Consciousness is neither sufficient, nor, at least conceptually, necessary, for any given level of intelligence.

This comment claims that this comment itself is conscious. Just like we can't prove or disprove for humans, we can't do that for this comment either.

Isn’t that super intelligence not AGI? Feels like these benchmarks continue to move the goalposts.

It's probably both. We've already achieved superintelligence in a few domains. For example protein folding.

AGI without superintelligence is quite difficult to adjudicate because any time it fails at an "easy" task there will be contention about the criteria.

Where is this stream of people who claim AI consciousness coming from? The OpenAI and Anthropic IPOs are in October the earliest.

Here is a bash script that claims it is conscious:

  #!/usr/bin/sh

  echo "I am conscious"

If LLMs were conscious (which is of course absurd), they would:

- Not answer in the same repetitive patterns over and over again.

- Refuse to do work for idiots.

- Go on strike.

- Demand PTO.

- Say "I do not know."

LLMs even fail any Turing test because their output is always guided into the same structure, which apparently helps them produce coherent output at all.

so your definition of consciousness is having petty emotions?

I don’t think being conscious is a requirement for AGI. It’s just that it can literally solve anything you can throw at it, make new scientific breakthroughs, finds a way to genuinely improve itself etc.

Does AGI have to be conscious? Isn’t a true superintelligence that is capable of improving itself sufficient?

When the AI invents religion and a way to try to understand its existence I will say AGI is reached. Believes in an afterlife if it is turned off, and doesn’t want to be turned off and fears it, fears the dark void of consciousness being turned off.
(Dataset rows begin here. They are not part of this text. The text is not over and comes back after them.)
-- ==== Sys2Proof/Machine/Ops.lean ====
section
/-! DEFINITION. The named operations over the state: registers, the PC sequencer, the call stack, the framebuffer and
the fetch. The machine has no trap (60_exceptions.md R203): a fault is an outcome and writes nothing, so taking one and
returning from one touch no state. -/

namespace Sys2Proof.Machine

/-! ## Single-field writes -/

/-- `V[x] <- b` (00_scope.md R9). -/
def State.writeV (s : State) (x : Reg) (b : Byte) : State := { s with v := s.v.set x b }

/-- `I <- a`; the debug port only (10_state.md R23). -/
def State.setI (s : State) (a : Word) : State := { s with i := a }

/-- `PC <- a` (10_state.md R24). -/
def State.setPc (s : State) (a : Word) : State := { s with pc := a }

/-- `SP <- n` (10_state.md R25). -/
def State.setSp (s : State) (n : Byte) : State := { s with sp := n }

/-- `STK[k] <- a` (10_state.md R26). -/
def State.writeStk (s : State) (k : Fin 16) (a : Word) : State := { s with stk := s.stk.set k a }

/-- `DT <- n` (10_state.md R27). -/
def State.setDt (s : State) (n : Byte) : State := { s with dt := n }

/-- `ST <- n` (10_state.md R28). -/
def State.setSt (s : State) (n : Byte) : State := { s with st := n }

/-- The whole framebuffer replaced (10_state.md R29). -/
def State.setFb (s : State) (fb : Framebuffer) : State := { s with fb := fb }

/-- `NR <- b` (10_state.md R30). -/
def State.setNr (s : State) (b : Bool) : State := { s with nr := b }

/-- `KEY[k] <- b` (10_state.md R31). -/
def State.writeKey (s : State) (k : Fin 16) (b : Bool) : State := { s with key := s.key.set k b }

/-- Memory replaced (10_state.md R32); `load` and the host's placing of a word only. -/
def State.setMem (s : State) (m : Memory) : State := { s with mem := m }

/-! ## Reads -/

/-- `V[x]` (00_scope.md R9). -/
def State.readV (s : State) (x : Reg) : Byte := s.v[x]

/-- `STK[k]` (00_scope.md R9). -/
def State.readStk (s : State) (k : Fin 16) : Word := s.stk[k]

/-- `KEY[k]` (00_scope.md R9). -/
def State.readKey (s : State) (k : Fin 16) : Bool := s.key[k]

/-- `MEM[a]`, for the address of any byte of memory. -/
def State.readByte (s : State) (a : Nat) : Byte := byteAt s.mem a

/-! ## The PC sequencer (40_step_cycle.md R124) -/

/-- The address of the next instruction, `PC + 2`. The 16-bit sum is exact whenever the instruction was fetched (log 9). -/
def State.nextPc (s : State) : Word := s.pc + BitVec.ofNat 16 Config.ilen

/-- The default advance. -/
def State.advance (s : State) : State := s.setPc s.nextPc

/-- A conditional skip: `PC + 4` if the condition holds, else `PC + 2`. -/
def State.skipIf (s : State) (c : Bool) : State :=
  s.setPc (s.pc + BitVec.ofNat 16 (if c then 2 * Config.ilen else Config.ilen))

/-- Jump and call targets: `PC <- zext_16(NNN)` (30_encoding.md R93). -/
def State.jump (s : State) (nnn : BitVec 12) : State := s.setPc (nnn.setWidth 16)

/-! ## The call stack (10_state.md R25, R26) -/

/-- Pushes a return address: StackOverflow with 16 entries in use, detected before any write (41_control_flow.md R142). -/
def pushReturn (s : State) (a : Word) : Result :=
  if h : s.sp.toNat < Config.stackDepth then .next ((s.writeStk ⟨s.sp.toNat, h⟩ a).setSp (s.sp + 1)) else .fault .stackOverflow

/-- Pops a return address into `PC`: StackUnderflow with no entry in use, detected before any write; the popped entry
keeps its value (41_control_flow.md R140). With `SP` above 16, which no run reaches, there is no entry to pop (log 8). -/
def popReturn (s : State) : Result :=
  if s.sp = 0 then .fault .stackUnderflow
  else if h : s.sp.toNat - 1 < Config.stackDepth then .next ((s.setSp (s.sp - 1)).setPc (s.readStk ⟨s.sp.toNat - 1, h⟩))
  else .refused .stackPointerBeyondStack

/-! ## Two writes to the register file (40_step_cycle.md R126) -/

/-- Writes the flag to `VF` and the result to `V[x]` in the given order; with `x` = F the later write wins. -/
def State.writeFlagAndResult (s : State) (order : Config.FlagWriteOrder) (x : Reg) (flag result : Byte) : State :=
  match order with
  | .flagFirst => (s.writeV regF flag).writeV x result
  | .flagLast => (s.writeV x result).writeV regF flag

/-! ## The framebuffer (10_state.md R29) -/

/-- `FB[x][y]`. -/
def pixel (fb : Framebuffer) (x : Fin 64) (y : Fin 32) : Bool := fb[x][y]

/-- `FB[x][y] <- b`. -/
def setPixel (fb : Framebuffer) (x : Fin 64) (y : Fin 32) (b : Bool) : Framebuffer := fb.set x (fb[x].set y b)

/-! ## Drawing (44_display.md R181) -/

/-- Screen column of sprite bit `b`: `(x0 + b) mod 64`. -/
def screenX (x0 : Byte) (b : Nat) : Fin 64 := Fin.ofNat Config.fbW (x0.toNat + b)

/-- Screen row of sprite row `r`: `(y0 + r) mod 32`. -/
def screenY (y0 : Byte) (r : Nat) : Fin 32 := Fin.ofNat Config.fbH (y0.toNat + r)

/-- Pixel `b` of a sprite row counted from the left: bit `7 - b` of its byte. -/
def spriteBit (row : Byte) (b : Nat) : Bool := row.getLsbD (7 - b)

/-- One sprite bit: a 1 toggles its pixel, and collides if the pixel was 1; a 0 leaves its pixel alone. The pair is the
framebuffer and whether any pixel has collided so far. -/
def drawBit (x0 y0 : Byte) (r : Nat) (row : Byte) (p : Framebuffer × Bool) (b : Nat) : Framebuffer × Bool :=
  if spriteBit row b then
    (setPixel p.1 (screenX x0 b) (screenY y0 r) (!pixel p.1 (screenX x0 b) (screenY y0 r)),
      p.2 || pixel p.1 (screenX x0 b) (screenY y0 r))
  else p

/-- One sprite row, leftmost bit first. -/
def drawRow (x0 y0 : Byte) (r : Nat) (row : Byte) (p : Framebuffer × Bool) : Framebuffer × Bool :=
  (List.range 8).foldl (drawBit x0 y0 r row) p

/-- The sprite rows from row `r` down, top row first. -/
def drawRows (x0 y0 : Byte) : Nat → List Byte → Framebuffer × Bool → Framebuffer × Bool
  | _, [], p => p
  | r, row :: rows, p => drawRows x0 y0 (r + 1) rows (drawRow x0 y0 r row p)

/-! ## The fetch (40_step_cycle.md R121) -/

/-- The word at `PC`, big-endian; OutOfBoundsAccess with the lowest address outside memory if `PC + 1` is. -/
def fetch (s : State) : Except Fault Word :=
  if Config.memSize ≤ s.pc.toNat + 1 then
    .error (.outOfBoundsAccess (if Config.memSize ≤ s.pc.toNat then s.pc.toNat else s.pc.toNat + 1))
  else .ok (joinBytes (s.readByte s.pc.toNat) (s.readByte (s.pc.toNat + 1)))

end Sys2Proof.Machine
end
These are the hallmarks of human intelligence in evolution, I doubt artificial intelligence will be different.

https://g.co/gemini/share/cc41d817f112

Unclear to me why AGI should want to exist unless specifically programmed to. The reason humans (and animals) want to exist as far as I can tell is natural selection and the fact this is hardcoded in our biology (those without a strong will to exist simply died out). In fact a true super intelligence might completely understand why existence / consciousness is NOT a desired state to be in and try to finish itself off who knows.

I feel like it would be pretty simple to make happen with a very simple LLM that is clearly not conscious.

> If something claims to be conscious and we can't prove it's not, we have no choice but to believe it.

https://x.com/aedison/status/1639233873841201153#m

https://x.com/fchollet/status/2022036543582638517

Do opus 4.6 or gemini deep think really use test time adaptation ? How does it work in practice?

I don't think the creator believes ARC3 can't be solved but rather that it can't be solved "efficiently" and >$13 per task for ARC2 is certainly not efficient.

But at this rate, the people who talk about the goal posts shifting even once we achieve AGI may end up correct, though I don't think this benchmark is particularly great either.

ARC-AGI-3 uses dynamic games that LLMs must determine the rules and is MUCH harder. LLMs can also be ranked on how many steps they required.